However, there is a sparkle in his eye not commonly seen among other half-orcs. He looks around his world in wonder and bemusement. He smiles often, and there is a sort of calm in the smile. His clothing and armor are kept clean, and he doesn’t smell. He always listens, and always watches—even if he looks like he has no idea what’s going on. 

*Personality:* Thorg is dumb. There’s no getting around that, and it’s one of the first things people notice about him. He doesn’t get things half the time, and he speaks very simply. Still, there is a strong sense of inner peace about him. He knows what he is, and he is happy with that. He like to see people happy around him, and laughs often. Thorg is always willing to lend a hand, a strong shoulder, or a quiet companion.

This doesn’t mean that he is a pushover, though, much to the chagrin of many a rogue. He has no qualms about using force when he must, and he is always willing to defend the innocent from harm. He may seem like an easy mark, but he isn’t easily tricked. 

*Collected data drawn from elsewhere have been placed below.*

-- ==== Sys2Proof/Machine/State.lean ====
section
/-! DEFINITION. The state of the device as plain data. Register contents lie in sparse files: a list of address and word
in strictly rising address order that holds no word equal to the register's reset value (`RegFile.get` and `RegFile.set` of
`Sys2Proof.Machine.Ops` keep that form); what has no register lies in the structures of the chapters. -/
namespace Sys2Proof.Machine

/-- Why the machine stops with a fault. -/
inductive Fault where
  /-- Raised by nobody: every command of the table has an effect that the specification gives. Safe. -/
  | stuck
  deriving DecidableEq, Repr

/-- Why a command has no meaning. -/
inductive Refusal where
  /-- Raised by an arm of `exec` that is not modelled; names the row's mnemonic. Safe: the machine stops. -/
  | notModelled (mnemonic : String)
  deriving DecidableEq, Repr

/-- What is fixed for one part: variant (R1), stepping and the strap balls' levels (R455). -/
structure Part where
  variant : Nat
  stepping : Nat
  /-- BOOTSRC1:0, ADDR1:0, BUSMODE as STRAP holds them. -/
  pins : Nat
  /-- The straps as last sampled (R455). -/
  strap : Nat
  deriving DecidableEq, Repr

/-- The device. -/
structure State where
  part : Part
  /-- The live registers. -/
  live : List (Nat × Word)
  /-- The undercoat, by live address (R284). -/
  under : List (Nat × Word)
  /-- The staged values that the datapath stages have in use, by live address (R19). -/
  inUse : List (Nat × Word)
  /-- Later parts of SN registers captured with their first part (R9), by address. -/
  snap : List (Nat × Word)
  /-- The applied words of the registers with a field that the device changes itself (R285, R286). -/
  applied : List (Nat × Word)
  seq : Seq
  set : SetSt
  mem : MemSt
  pwr : Pwr
  clk : Clk
  mgmt : Mgmt
  sec : Sec
  /-- The command that firmware has taken from each of the eight channels (R292). -/
  cmds : List (Option HostCmd)
  /-- Per ring that has had records: records entered, modulo 2^16, since its descriptor was applied, and records dropped
  since the last one entered (R222, R225). -/
  rings : List (Nat × (Nat × Nat))
  /-- Frame lock of each line lane, and of the candidate slice at index 8 (R38). -/
  frames : List FrameLock
  /-- The receive slices; the Float at index 8. -/
  slices : List Slice
  mig : Mig
  lanes : List Lane
  /-- The line transmit PLLs A, for L0 to L3, and B, for L4 to L7. -/
  ltx : List TxPll
  /-- Calibration of each slice; the Float at index 8. -/
  cals : List Cal
  thm : Thermal
  /-- Starts that an applied Set has armed: kind and index (`Due`). -/
  due : List (Nat × Nat)
  scr : Fabric
  plb : Plumb
  obs : TxObs
  hlanes : List HLane
  hrx : List HRx
  tte : Tte
  mons : List Mon
  hka : Hka
  loops : List Loop
  cap : Cap
  jnl : Jnl
  /-- The model's own: the number of the next free value (`Config.freeValue`). -/
  free : Nat
  /-- The commands that wait, first in, first out. -/
  pending : List Instr
  deriving DecidableEq, Repr

namespace State

/-- R271, R252: the sequencer core after a reset. -/
def seqReset : Seq where
  w := List.replicate 32 0
  acc := List.replicate 2 0
  z := false
  n := false
  c := false
  v := false
  sf := false
  pc := 0
  stack := []
  run := none
  task := 0
  suspended := false
  hold := false
  halted := false
  resetting := false
  clkStopped := false
  slotB := false
  imageRuns := false
  waiting := none
  heldPush := []
  heldPop := []
  ldRd := none
  mac1 := none
  mac2 := none
  pstat := 0
  cyc := 0
  edge := ([], [])
  stepDue := false
  wdogDue := false
  faultDue := false
  trialEnd := 0
  swapDue := false
  revert := none

def setReset : SetSt where
  marks := []
  check := none
  passed := none
  held := []
  count := 0
  poison := []
  seeded := []
  recent := false

def memReset : MemSt where
  mems := List.replicate 13 ⟨[], []⟩
  log := []
  scrubMem := 0
  scrubPage := 0
  scrubTicks := 0
  scrubDone := 0

/-- R386: after a reset the domains that RUN holds on are on: AON, SQC, SQM, SPL, RB0 to RB3 and CTL, and with them PLB and RGS (log
entry 9). -/
def domsReset : BitVec 57 :=
  BitVec.ofNat 57 (1 + 2 ^ 38 + 2 ^ 41 + 2 ^ 42 + 2 ^ 43 + 2 ^ 51 + 2 ^ 52 + 2 ^ 53 + 2 ^ 54 + 2 ^ 55 + 2 ^ 56)

/-- The CRC-32 of a retention bank of zeros (R397). -/
def rbCrcZero : Nat := 382809095

def pwrReset : Pwr where
  state := .run
  on := domsReset
  barred := 0
  req := none
  retries := 0
  shutdown := false
  waking := false
  stopped := []
  rbCrc := List.replicate 4 rbCrcZero

def clkReset : Clk where
  rstReq := 0
  held := false
  sinceX := 0
  sinceR := 0

def jnlReset : Jnl := ⟨0, false, false, 0⟩

def mgmtReset : Mgmt where
  i3cAddr := 0
  ibiLevel := false
  ibiPend := false
  ibiByte := 0
  spiStatus := 0
  spiData := 0
  spiCrc := 0
  i3cData := []
  jtagIr := 0
  jtagDr := 0
  jtagStatus := 0
  jtagAddr := 0
  jtagData := 0
  jtagMode := 0
  boundary := []

def secReset : Sec where
  identity := 0
  seed := 0
  seedBlocked := false
  keys := List.replicate 4 ⟨false, false, 0, 0⟩
  imageA := []
  imageB := []
  loadSlot := none
  verifying := []
  startDue := none
  token := []
  certBase := []
  cert := []
  epoch := none
  epochs := 0
  leaves := 0
  report := []
  attesting := false
  attNonce := []
  booting := false
  bootOfs := 0
  bootRestarts := 0
  bootTick := none
  isRun := false

/-- The device right after a power-on reset. -/
def reset : State where
  part := ⟨1, 0x10, 0, 0⟩
  live := []
  under := []
  inUse := []
  snap := []
  applied := []
  seq := seqReset
  set := setReset
  mem := memReset
  pwr := pwrReset
  clk := clkReset
  mgmt := mgmtReset
  sec := secReset
  cmds := List.replicate 8 none
  rings := []
  frames := List.replicate 9 FrameLock.hunting
  slices := List.replicate 9 Slice.start
  mig := Mig.idle
  lanes := List.replicate 8 Lane.start
  ltx := List.replicate 2 TxPll.start
  cals := List.replicate 9 Cal.start
  thm := Thermal.start
  due := []
  scr := Fabric.start
  plb := Plumb.start
  obs := TxObs.start_
  hlanes := (List.range 16).map HLane.start
  hrx := List.replicate 16 HRx.start
  tte := Tte.start
  mons := List.replicate 4 Mon.start
  hka := Hka.start
  loops := List.replicate 16 Loop.start
  cap := Cap.start
  jnl := jnlReset
  free := 0
  pending := []

end State
end Sys2Proof.Machine
end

*Background:* Mulgrave, a priest at a rural temple found Thorg at the temple’s front steps, as a baby, abandoned in a crude basket. Attached to the basket was a note, with an unsteady scrawl: “MEE THORG NEED HELP!” Despite the surprise of the half-orc in the basket, the priest took in the baby as Pelor would want. 

Thorg grew up in Mulgrave’s care, soon helping him around the temple with chores. There were the standard insults that any half-orc child endures in a human world, but Thorg seemed to pay no attention to them. Indeed, he proved to be simple enough that he didn’t seem to pay much attention to anything. He showed no talent for mathematics, pathetic capacity for any but the most menial tasks, and ironically, little interest in sport, as well. 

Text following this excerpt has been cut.